The crawler will periodically scan the disk for new, updated, and deleted files, and pass them on to the indexer queue. The indexer will do 4 things:
- Caption the image, by talking to a persistent Python child process via Inter Process Communication (IPC) - captions will be written as EXIF data to images
- Thumbnail images and store them in a cache (perhaps some kinda key-value store, as lots of little files on disk would be a disaster for disk space)

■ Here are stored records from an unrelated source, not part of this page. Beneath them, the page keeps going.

/-! ### One unit (R279) -/

/-- A list of row numbers (R281): space, address, elements of a row, and the EXTENT entries must stay below. -/
structure RowList where
  space : Nat
  addr : DWord
  row : Nat
  limit : Nat
/-- A move: how many elements, the destination's FMT, its elements by number and row entry, and for LRED the operation and first tag. -/
structure Move where
  total : Nat
  fmt : BitVec 5
  src : Nat → Nat → Elem
  dst : Nat → Nat → Elem
  rows : Option RowList
  red : Option (Nat × Nat)
/-- An element that is read and may be written: its address, nibble and value. -/
structure Piece where
  q : ElemPlace
  va : Nat
  nib : Nat
  fmt : BitVec 5
  v : Nat
/-- What a unit has come to. -/
structure UnitRun where
  s : State
  need : List RemoteLane := []
  fault : Option Cause := none
  out : List Piece := []

/-- A line of a page with BGEO 1 brings its scale lines, found through the SCBASE and SCSHIFT of the program's group, with their faults (R59).
When that group has retired there are none (DESIGN CHOICE, log entry 94). -/
def moveScales (s : State) (p : Program) (va : Nat) (q : Place) : State × Option Cause :=
  match s.group? p.group with
  | some g => geometryScales s g p.ctx va q
  | none => (s, none)
/-- The scale lines of the page at an address, if it may be read. -/
def listScales (s : State) (p : Program) (space : Nat) (addr : DWord) (n : Nat) : State × Option Cause :=
  match place s p.ctx (spaceOf space) needR addr n with
  | (s, .ok q) => moveScales s p addr.toNat q
  | (s, .error _) => (s, none)
/-- Element number's row entry. -/
def rowEntry (s : State) (p : Program) (m : Move) (k : Nat) : State × Got :=
  match m.rows with
  | none => (s, .val 0 [])
  | some l =>
    let a := l.addr + dw (4 * (k / l.row))
    match listScales s p l.space a 4 with
    | (s, some c) => (s, .fault c)
    | (s, none) =>
      match progLoad s p { order := 0, scope := 0, cp := 1 } l.space a 4 with
      | (s, .val v _) => (s, if l.limit ≤ v then .fault (causeAt cSpace 0 a.toNat) else .val v [])
      | x => x
/-- Reads a source element: its type and code. -/
def elemRead (s : State) (p : Program) (e : Elem) : State × Except Cause (Sum RemoteLane (BitVec 5 × Nat)) :=
  match elemPlace s p needR e with
  | (s, .error c) => (s, .error c)
  | (s, .ok (.away r ty page)) =>
    match (match page with | some q => moveScales s p e.addr.toNat q | none => (s, none)) with
    | (s, some c) => (s, .error c)
    | (s, none) =>
      match p.answer false r with
      | some b => (s, .ok (.inr (ty, elemCode ty e.nib (r.value b))))
      | none => (s, .ok (.inl (r.reading (elemBytes ty))))
  | (s, .ok (.here q ty)) =>
    match moveScales s p e.addr.toNat q with
    | (s, some c) => (s, .error c)
    | (s, none) =>
    let x := engLoad s (progAgent s p) { order := 0, scope := 0, cp := 1 } e.addr.toNat (elemBytes ty) q
    (x.s, match x.v with | .ok v => .ok (.inr (ty, elemCode ty e.nib v)) | .error c => .error c)
/-- One element of a unit: its row entry, its source, its destination. The first cause ends the unit. -/
def unitElem (p : Program) (m : Move) (u : UnitRun) (k : Nat) : UnitRun :=
  if u.fault.isSome then u
  else
    match rowEntry u.s p m k with
    | (s, .fault c) => { u with s := s, fault := some c }
    | (s, .need r) => { u with s := s, need := u.need ++ [r] }
    | (s, .val j _) =>
      match elemRead s p (m.src k j) with
      | (s, .error c) => { u with s := s, fault := some c }
      | (s, .ok (.inl r)) => { u with s := s, need := u.need ++ [r] }
      | (s, .ok (.inr (sty, v))) =>
        let e := m.dst k j
        match elemPlace s p (if m.red.isSome then needRW else needW) e with
        | (s, .error c) => { u with s := s, fault := some c }
        | (s, .ok q) =>
          let ty := match q with | .here _ ty => ty | .away _ ty _ => ty
          match moveValue sty ty v with
          | .error c => { u with s := s, fault := some c }
          | .ok w => { u with s := s, out := u.out ++ [{ q := q, va := e.addr.toNat, nib := e.nib, fmt := ty, v := w }] }
/-- Elements a unit holds. -/
def Move.per (m : Move) : Nat := max 1 (512 / storeBits m.fmt)
/-- Reads and checks unit `u`. -/
def unitRun (s : State) (p : Program) (m : Move) (u : Nat) : UnitRun :=
  ((upTo m.per).filter (fun i => u * m.per + i < m.total)).foldl (fun x i => unitElem p m x (u * m.per + i)) { s := s }

/-! ### Stores of a unit -/

/-- A run of bytes to store; `half` says which nibble of its one byte is written when the other is not. -/
structure Run where
  q : ElemPlace
  va : Nat
  n : Nat
  v : Nat
  half : Option Nat
/-- A place moved by `k` bytes is another place. -/
def placeFollows (a b : ElemPlace) (k : Nat) : Bool :=
  match a, b with
  | .here (.loc x) _, .here (.loc y) _ => x.plus k == y
  | .here (.glob (.plain x _)) _, .here (.glob (.plain y _)) _ => x + k == y
  | .here (.glob (.feed x)) _, .here (.glob (.feed y)) _ => x.tunid == y.tunid
  | .away x _ _, .away y _ _ => x.dest == y.dest && x.off + k == y.off && x.unpack.isNone && y.unpack.isNone
  | _, _ => false
/-- Puts elements together: two nibbles to a byte, bytes that follow each other, up to a 64-byte boundary. -/
def addRun (rs : List Run) (x : Run) : List Run :=
  match rs with
  | r :: t =>
    if r.half == some 0 && x.half == some 1 && r.va == x.va then { r with v := r.v + x.v, half := none } :: t
    else if r.half.isNone && x.half.isNone && r.va + r.n == x.va && x.va % 64 != 0 && placeFollows r.q x.q r.n then
      { r with n := r.n + x.n, v := r.v + 256 ^ r.n * x.v } :: t
    else x :: rs
  | [] => [x]
def pieceRun (x : Piece) : Run :=
  if storeBits x.fmt = 4 then { q := x.q, va := x.va, n := 1, v := x.v * 16 ^ x.nib, half := some x.nib }
  else { q := x.q, va := x.va, n := elemBytes x.fmt, v := x.v, half := none }
/-- Pairs of nibbles first, then runs, in stream order. -/
def runsOf (ps : List Piece) : List Run := (((ps.map pieceRun).foldl addRun []).reverse.foldl addRun []).reverse
/-- The byte a lone nibble is written into. -/
def halfFill (s : State) (p : Program) (x : Run) : Nat :=
  match x.half with
  | none => x.v
  | some h =>
    let old := match x.q with
      | .here (.glob (.feed _)) _ => 0
      | .here q _ => (match (engLoad s (progAgent s p) { order := 0, scope := 0, cp := 1 } x.va 1 q).v with | .ok v => v | .error _ => 0)
      | .away _ _ _ => 0
    setBits old (4 * h) 4 (x.v / 16 ^ h)
/-- Stores the runs that lie here; the first cause ends it. -/
def storeRuns (p : Program) : List Run → State → State × Option (Cause × Run)
  | [], s => (s, none)
  | x :: xs, s =>
    match x.q with
    | .away _ _ _ => storeRuns p xs s
    | .here q _ =>
      match storePlace s (progAgent s p) { order := 0, scope := 0, cp := 1 } p.relFence x.va x.n (halfFill s p x) q with
      | (s, some c) => (s, some (c, x))
      | (s, none) =>
        storeRuns p xs (match q with | .glob (.plain pa _) => coverPoison s (.hbm pa) x.n | _ => s)
/-- A refused unit has no effect, but a feed store that no writer entry permits is counted (R143). -/
def refusedUnit (s : State) (c : Cause) (x : Run) : State :=
  match x.q with
  | .here (.glob (.feed e)) _ => if c.code == cTunperm then s.modTun e.tunid.toNat (fun t => { t with refused := t.refused + 1 }) else s
  | _ => s
/-- Adds to the request for a device. -/
def addPart (ls : List RemoteLane) (r : RemoteLane) (add : RemoteOp → RemoteOp) : List RemoteLane :=
  if ls.any (fun x => x.dest == r.dest) then ls.map (fun x => if x.dest == r.dest then { x with op := add x.op } else x)
  else ls ++ [{ r with op := add r.op, lane := ls.length }]
/-- What a run writes on another device: whole bytes, packed elements of a decoded page, or one nibble of its byte, the rest of the byte being
kept there. -/
def writePart (r : RemoteLane) (x : Run) : WritePart :=
  match r.unpack, x.half with
  | some q, none => let d := packedData q.1 (leBytes x.n x.v); { off := r.off, data := d.1, mask := d.2 }
  | some q, some h =>
    let d := packedData q.1 (leBytes 1 x.v)
    { off := r.off, data := d.1, mask := leBytes d.1.length (15 * 16 ^ h % 64 * 2 ^ q.1) }
  | none, some h => { off := r.off, data := leBytes 1 x.v, mask := leBytes 1 (15 * 16 ^ h) }
  | none, none => { off := r.off, data := leBytes x.n x.v }
/-- The write requests of a unit, one for each device. Each home takes its part whole or not at all; where a unit has parts on two devices and one
refuses, the other part stays written (DESIGN CHOICE, log entry 116). -/
def writeLanes (rs : List Run) : List RemoteLane :=
  rs.foldl (fun ls x =>
    match x.q with
    | .away r _ _ => addPart ls r (fun op => match op with
        | .writeUnit ps => .writeUnit (ps ++ [writePart r x])
        | o => o)
    | _ => ls) []

/-! ### Reductions of a unit (R283) -/

/-- ROP as the operation of RED. -/
def lredOp (rop : Nat) : Nat :=
  match rop with
  | 0 => 0 | 1 => 2 | 2 => 3 | 3 => 4 | 4 => 5 | 5 => 6 | 6 => 10 | 7 => 11 | _ => 12
/-- The refusals of destinations here. -/
def reduceRefusal (s : State) (ps : List Piece) : Option Cause :=
  ps.findSome? (fun x =>
    match x.q with
    | .here q _ =>
      match rmwRefusal s x.va q, q.loc? with
      | some c, _ => some c
      | none, some l => if poisoned s l then some (causeAt cPoison 0 x.va) else none
      | none, none => none
    | .away r _ _ => if r.unpack.isSome then some (causeAt cSpace 0 x.va) else none)
/-- A piece here, by home slice: physical address, virtual address, value. -/
def slicePieces (ps : List Piece) : List (Nat × List (Nat × Nat × Nat)) :=
  ps.foldl (fun (ls : List (Nat × List (Nat × Nat × Nat))) x =>
    match x.q with
    | .here (.glob (.plain pa _)) _ =>
      let k := homeSliceOf pa
      if ls.any (fun q => q.1 == k) then ls.map (fun q => if q.1 == k then (k, q.2 ++ [(pa, x.va, x.v)]) else q) else ls ++ [(k, [(pa, x.va, x.v)])]
    | _ => ls) []
/-- Applies the parts of a unit, each at its slice; the first refusal ends it. -/
def reduceParts (p : Program) (op tag : Nat) (ty : BitVec 5) : List (Nat × List (Nat × Nat × Nat)) → State → State × Option Cause
  | [], s => (s, none)
  | x :: xs, s =>
    let n := elemBytes ty
    let a := progAgent s p
    let r := taggedReduce s p.ctx.part (x.2.map (fun q => (q.1, n))) p.src tag (fun s =>
      x.2.foldl (fun s q => (rmwAt s a { order := 1, scope := 8, cp := 0 } p.relFence (.hbm q.1) n (rmwValue op ty q.2.2)).1) s)
    match redtCause (match x.2 with | q :: _ => q.2.1 | [] => 0) r.2 with
    | some c => (r.1, some c)
    | none => reduceParts p op tag ty xs r.1
/-- The reduction requests of a unit, one for each device. -/
def reduceLanes (op tag : Nat) (ps : List Piece) : List RemoteLane :=
  ps.foldl (fun ls x =>
    match x.q with
    | .away r ty _ => addPart ls r (fun o => match o with
        | .redtUnit a b c es => .redtUnit a b c (es ++ [(r.off, x.v)])
        | _ => .redtUnit op ty (wd tag) [(r.off, x.v)])
    | _ => ls) []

- Extract EXIF (and other) metadata
- Finally, push the metadata to meilisearch for indexing
Tasks 2 and 3 can be done in parallel, but the others will need to be done serially - though multiple images can of course be processed concurrently. I anticipate much asynchronous code here, which I'm rather looking forward to finishing writing :D
I already have a good start on the foundation of the search engine here. Once I've implemented enough that it's functional, I'll open source everything.
To finish this post, I have a mockup screenshot of what the main search page might look like:
Obviously the images are all placeholders (append
?help to this URL see the help page) for now and I don't yet have a name for it (suggestions in the comments are most welcome!), but the rough idea is there.